--- Data for this task Enclosed Below ---
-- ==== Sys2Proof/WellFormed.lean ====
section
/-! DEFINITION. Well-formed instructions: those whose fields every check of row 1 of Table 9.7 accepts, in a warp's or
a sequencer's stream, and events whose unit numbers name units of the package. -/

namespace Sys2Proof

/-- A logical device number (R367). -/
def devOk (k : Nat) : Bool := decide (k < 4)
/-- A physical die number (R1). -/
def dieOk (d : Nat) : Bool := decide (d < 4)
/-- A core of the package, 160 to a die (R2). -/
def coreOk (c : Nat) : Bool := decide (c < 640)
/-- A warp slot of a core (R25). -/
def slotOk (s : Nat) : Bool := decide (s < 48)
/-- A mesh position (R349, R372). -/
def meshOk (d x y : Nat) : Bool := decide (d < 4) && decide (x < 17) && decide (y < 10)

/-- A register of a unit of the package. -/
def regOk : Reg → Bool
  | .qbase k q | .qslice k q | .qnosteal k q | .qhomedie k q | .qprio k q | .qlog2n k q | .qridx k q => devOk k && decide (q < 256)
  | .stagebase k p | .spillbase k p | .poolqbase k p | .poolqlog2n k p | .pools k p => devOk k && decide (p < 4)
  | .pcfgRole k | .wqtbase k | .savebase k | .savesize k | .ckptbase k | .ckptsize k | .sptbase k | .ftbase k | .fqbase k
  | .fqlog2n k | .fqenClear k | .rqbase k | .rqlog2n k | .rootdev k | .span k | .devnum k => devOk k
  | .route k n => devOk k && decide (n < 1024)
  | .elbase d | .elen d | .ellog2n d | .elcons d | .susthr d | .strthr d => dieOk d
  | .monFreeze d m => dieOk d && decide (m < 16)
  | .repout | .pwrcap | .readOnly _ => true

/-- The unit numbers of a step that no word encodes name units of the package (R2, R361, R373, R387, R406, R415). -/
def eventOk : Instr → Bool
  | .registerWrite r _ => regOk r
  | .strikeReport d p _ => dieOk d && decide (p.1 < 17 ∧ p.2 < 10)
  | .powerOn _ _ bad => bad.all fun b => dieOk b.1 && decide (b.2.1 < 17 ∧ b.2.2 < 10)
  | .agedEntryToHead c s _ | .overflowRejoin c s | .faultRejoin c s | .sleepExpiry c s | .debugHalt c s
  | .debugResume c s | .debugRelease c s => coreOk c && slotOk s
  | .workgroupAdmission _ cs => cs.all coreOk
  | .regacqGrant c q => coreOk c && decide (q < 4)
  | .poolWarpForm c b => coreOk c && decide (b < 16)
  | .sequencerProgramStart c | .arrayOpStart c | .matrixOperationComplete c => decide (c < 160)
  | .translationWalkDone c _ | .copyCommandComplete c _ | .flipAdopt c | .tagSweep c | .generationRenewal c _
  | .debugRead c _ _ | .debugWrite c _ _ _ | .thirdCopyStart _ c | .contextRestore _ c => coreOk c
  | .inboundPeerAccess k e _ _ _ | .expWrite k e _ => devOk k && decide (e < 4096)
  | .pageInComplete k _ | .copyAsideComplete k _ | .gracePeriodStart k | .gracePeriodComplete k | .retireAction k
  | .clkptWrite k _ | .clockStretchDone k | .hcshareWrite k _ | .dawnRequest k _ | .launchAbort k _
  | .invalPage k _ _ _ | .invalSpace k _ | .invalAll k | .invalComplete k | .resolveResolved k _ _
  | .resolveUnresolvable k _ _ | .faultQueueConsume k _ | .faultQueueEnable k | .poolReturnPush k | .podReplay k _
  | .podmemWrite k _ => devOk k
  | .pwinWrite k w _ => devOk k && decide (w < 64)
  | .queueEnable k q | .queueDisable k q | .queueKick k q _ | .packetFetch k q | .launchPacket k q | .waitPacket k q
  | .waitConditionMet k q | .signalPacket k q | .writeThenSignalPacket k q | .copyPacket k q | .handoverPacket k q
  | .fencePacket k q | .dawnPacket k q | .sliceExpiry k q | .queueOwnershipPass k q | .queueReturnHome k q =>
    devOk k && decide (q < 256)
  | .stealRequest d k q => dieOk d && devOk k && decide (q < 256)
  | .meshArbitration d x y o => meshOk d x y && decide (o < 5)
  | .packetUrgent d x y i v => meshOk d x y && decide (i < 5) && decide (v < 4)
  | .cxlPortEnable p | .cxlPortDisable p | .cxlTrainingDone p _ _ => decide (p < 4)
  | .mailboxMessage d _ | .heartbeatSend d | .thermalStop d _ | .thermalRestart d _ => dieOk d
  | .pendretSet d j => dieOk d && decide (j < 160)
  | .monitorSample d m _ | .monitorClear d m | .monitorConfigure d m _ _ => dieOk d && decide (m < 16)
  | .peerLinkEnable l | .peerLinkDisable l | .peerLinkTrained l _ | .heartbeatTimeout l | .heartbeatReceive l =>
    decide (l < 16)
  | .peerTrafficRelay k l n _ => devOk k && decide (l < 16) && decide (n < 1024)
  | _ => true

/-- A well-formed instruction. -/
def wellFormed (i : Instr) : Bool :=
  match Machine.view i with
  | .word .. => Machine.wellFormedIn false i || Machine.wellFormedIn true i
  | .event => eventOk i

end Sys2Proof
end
--- End of Enclosed Data for this task ---
--- Data for this task Enclosed Below ---
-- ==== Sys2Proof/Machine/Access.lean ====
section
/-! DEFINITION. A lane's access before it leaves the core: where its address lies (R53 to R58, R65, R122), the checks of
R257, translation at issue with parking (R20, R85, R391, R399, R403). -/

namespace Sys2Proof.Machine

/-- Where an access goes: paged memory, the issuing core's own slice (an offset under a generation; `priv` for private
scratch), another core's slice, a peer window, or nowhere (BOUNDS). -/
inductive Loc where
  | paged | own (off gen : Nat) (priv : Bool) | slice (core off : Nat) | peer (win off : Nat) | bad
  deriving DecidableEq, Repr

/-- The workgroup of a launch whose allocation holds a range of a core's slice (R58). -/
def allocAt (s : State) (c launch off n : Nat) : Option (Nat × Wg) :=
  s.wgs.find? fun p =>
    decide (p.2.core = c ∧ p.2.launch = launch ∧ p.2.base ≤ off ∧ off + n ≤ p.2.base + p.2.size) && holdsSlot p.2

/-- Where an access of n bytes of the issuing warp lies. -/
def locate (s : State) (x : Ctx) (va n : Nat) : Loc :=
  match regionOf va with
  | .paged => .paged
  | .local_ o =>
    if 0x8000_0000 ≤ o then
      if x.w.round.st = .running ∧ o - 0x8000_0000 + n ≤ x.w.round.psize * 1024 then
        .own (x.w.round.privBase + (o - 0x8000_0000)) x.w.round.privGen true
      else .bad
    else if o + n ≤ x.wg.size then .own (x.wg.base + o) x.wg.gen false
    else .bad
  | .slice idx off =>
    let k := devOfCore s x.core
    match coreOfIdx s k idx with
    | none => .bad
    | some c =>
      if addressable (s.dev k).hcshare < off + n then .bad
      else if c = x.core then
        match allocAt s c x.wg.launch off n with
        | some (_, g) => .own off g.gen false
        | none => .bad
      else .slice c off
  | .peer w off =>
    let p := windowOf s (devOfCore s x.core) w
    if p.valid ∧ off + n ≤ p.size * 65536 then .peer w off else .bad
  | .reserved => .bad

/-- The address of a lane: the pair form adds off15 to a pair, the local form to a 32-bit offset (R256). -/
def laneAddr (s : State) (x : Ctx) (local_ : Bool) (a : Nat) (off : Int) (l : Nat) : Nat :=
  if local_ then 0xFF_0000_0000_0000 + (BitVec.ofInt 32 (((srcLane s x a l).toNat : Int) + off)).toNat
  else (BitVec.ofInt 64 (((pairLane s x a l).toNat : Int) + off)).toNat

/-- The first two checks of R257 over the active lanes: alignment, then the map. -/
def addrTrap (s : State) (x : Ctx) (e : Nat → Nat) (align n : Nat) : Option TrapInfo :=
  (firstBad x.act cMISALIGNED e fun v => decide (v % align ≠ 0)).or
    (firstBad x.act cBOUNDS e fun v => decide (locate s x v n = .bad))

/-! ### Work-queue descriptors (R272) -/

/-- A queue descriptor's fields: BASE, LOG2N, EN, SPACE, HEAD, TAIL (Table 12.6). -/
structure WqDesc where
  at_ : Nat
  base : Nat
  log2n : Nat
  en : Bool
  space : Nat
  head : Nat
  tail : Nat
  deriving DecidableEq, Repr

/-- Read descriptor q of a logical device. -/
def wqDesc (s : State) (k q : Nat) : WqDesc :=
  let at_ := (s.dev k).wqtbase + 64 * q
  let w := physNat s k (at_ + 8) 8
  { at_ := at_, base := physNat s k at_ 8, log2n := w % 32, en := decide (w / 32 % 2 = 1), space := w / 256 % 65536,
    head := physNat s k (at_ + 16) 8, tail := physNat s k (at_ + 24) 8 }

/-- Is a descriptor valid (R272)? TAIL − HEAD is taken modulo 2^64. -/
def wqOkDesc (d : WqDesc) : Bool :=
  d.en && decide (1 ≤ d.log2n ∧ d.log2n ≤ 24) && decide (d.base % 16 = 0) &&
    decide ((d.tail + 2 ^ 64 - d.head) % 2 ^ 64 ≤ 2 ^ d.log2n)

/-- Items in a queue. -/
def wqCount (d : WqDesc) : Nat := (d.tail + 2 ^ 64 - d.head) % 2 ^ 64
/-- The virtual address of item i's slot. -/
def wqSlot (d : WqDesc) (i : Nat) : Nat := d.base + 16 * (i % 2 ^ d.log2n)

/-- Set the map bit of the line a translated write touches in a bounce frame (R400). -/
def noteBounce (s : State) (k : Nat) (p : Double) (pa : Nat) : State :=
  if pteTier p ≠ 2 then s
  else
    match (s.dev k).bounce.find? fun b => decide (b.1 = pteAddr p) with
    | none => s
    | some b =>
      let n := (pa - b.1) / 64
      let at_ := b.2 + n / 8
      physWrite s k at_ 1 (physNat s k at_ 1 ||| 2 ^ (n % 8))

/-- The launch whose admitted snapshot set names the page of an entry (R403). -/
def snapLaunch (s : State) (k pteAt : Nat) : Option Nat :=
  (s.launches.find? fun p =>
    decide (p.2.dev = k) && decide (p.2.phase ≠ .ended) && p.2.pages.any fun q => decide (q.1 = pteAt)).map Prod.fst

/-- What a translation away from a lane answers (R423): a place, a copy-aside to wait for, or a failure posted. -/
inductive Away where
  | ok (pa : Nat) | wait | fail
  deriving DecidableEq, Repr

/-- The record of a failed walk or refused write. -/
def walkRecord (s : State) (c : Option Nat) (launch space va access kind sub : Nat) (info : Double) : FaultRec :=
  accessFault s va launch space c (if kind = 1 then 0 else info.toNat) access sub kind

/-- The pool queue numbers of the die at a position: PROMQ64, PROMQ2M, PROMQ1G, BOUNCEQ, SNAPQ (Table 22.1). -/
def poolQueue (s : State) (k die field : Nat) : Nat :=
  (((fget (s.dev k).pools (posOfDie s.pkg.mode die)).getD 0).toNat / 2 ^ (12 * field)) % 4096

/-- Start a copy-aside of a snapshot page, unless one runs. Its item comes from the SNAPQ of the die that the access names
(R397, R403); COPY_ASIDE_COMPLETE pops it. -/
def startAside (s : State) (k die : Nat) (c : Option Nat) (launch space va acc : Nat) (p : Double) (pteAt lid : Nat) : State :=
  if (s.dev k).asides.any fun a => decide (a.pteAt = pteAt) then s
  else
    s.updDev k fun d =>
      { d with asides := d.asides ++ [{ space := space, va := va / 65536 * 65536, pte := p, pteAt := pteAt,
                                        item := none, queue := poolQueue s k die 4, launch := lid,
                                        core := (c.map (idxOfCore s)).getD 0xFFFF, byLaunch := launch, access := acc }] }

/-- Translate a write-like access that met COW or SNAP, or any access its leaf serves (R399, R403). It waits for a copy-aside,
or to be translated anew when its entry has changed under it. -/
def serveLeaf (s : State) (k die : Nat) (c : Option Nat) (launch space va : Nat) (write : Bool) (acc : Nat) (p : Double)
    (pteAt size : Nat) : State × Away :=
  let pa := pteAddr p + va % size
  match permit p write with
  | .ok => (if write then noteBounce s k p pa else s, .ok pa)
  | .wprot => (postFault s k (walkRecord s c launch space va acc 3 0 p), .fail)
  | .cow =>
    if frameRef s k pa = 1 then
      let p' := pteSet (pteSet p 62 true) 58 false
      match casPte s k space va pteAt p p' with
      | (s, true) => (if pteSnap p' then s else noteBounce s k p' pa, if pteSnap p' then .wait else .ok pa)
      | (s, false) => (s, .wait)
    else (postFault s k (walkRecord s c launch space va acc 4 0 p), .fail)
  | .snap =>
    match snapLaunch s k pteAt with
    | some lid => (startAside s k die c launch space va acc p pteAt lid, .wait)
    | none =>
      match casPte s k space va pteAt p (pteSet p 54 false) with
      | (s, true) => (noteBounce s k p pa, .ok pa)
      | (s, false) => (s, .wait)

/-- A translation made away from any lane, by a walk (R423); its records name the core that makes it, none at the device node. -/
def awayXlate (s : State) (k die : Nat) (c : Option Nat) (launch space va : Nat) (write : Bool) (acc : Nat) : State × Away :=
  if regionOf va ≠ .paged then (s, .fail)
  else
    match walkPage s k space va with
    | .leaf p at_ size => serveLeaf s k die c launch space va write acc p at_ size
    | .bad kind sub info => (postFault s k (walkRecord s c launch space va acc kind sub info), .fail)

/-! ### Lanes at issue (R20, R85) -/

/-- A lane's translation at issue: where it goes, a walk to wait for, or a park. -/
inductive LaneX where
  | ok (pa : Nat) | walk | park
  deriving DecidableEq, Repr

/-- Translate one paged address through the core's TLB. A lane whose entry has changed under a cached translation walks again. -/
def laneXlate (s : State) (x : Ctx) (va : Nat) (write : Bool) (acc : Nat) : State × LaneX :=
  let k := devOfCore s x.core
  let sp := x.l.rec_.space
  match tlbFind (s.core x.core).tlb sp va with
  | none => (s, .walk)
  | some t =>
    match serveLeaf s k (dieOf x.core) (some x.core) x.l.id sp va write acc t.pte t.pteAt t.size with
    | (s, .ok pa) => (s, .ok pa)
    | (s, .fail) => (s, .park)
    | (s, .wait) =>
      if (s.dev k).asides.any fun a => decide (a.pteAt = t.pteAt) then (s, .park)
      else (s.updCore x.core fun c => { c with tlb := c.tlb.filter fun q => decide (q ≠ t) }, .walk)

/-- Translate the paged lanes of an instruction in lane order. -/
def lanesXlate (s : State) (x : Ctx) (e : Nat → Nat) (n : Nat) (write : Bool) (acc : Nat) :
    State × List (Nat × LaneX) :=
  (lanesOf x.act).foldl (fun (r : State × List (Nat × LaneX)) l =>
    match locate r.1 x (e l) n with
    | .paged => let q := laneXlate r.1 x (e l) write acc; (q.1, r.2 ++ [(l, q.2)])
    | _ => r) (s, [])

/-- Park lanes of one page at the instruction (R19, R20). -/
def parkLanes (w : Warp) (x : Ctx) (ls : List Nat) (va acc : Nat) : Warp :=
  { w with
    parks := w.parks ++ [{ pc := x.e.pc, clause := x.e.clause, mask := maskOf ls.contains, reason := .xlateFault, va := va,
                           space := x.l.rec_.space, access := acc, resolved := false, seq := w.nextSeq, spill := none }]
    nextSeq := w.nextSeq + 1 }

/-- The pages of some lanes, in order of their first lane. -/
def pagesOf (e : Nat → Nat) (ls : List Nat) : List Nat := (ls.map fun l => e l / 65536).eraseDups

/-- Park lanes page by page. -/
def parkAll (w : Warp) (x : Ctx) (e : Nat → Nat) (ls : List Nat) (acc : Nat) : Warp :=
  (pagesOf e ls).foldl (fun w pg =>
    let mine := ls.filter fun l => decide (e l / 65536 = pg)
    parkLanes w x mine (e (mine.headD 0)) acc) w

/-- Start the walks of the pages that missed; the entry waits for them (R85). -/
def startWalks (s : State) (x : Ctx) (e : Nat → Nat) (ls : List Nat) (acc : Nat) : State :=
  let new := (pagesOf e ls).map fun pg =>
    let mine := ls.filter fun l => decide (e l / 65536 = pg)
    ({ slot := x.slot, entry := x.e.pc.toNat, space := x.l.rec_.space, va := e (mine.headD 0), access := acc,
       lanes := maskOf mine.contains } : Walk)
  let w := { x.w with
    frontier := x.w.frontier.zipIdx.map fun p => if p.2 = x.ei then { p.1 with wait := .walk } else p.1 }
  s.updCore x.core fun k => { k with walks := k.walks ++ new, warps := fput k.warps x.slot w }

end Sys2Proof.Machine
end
--- End of Enclosed Data for this task ---
About this task » Lines of the material that contain the word "goes" are to be gathered.

Solution »
/-- Where an access goes: paged memory, the issuing core's own slice (an offset under a generation; `priv` for private
/-- A lane's translation at issue: where it goes, a walk to wait for, or a park. -/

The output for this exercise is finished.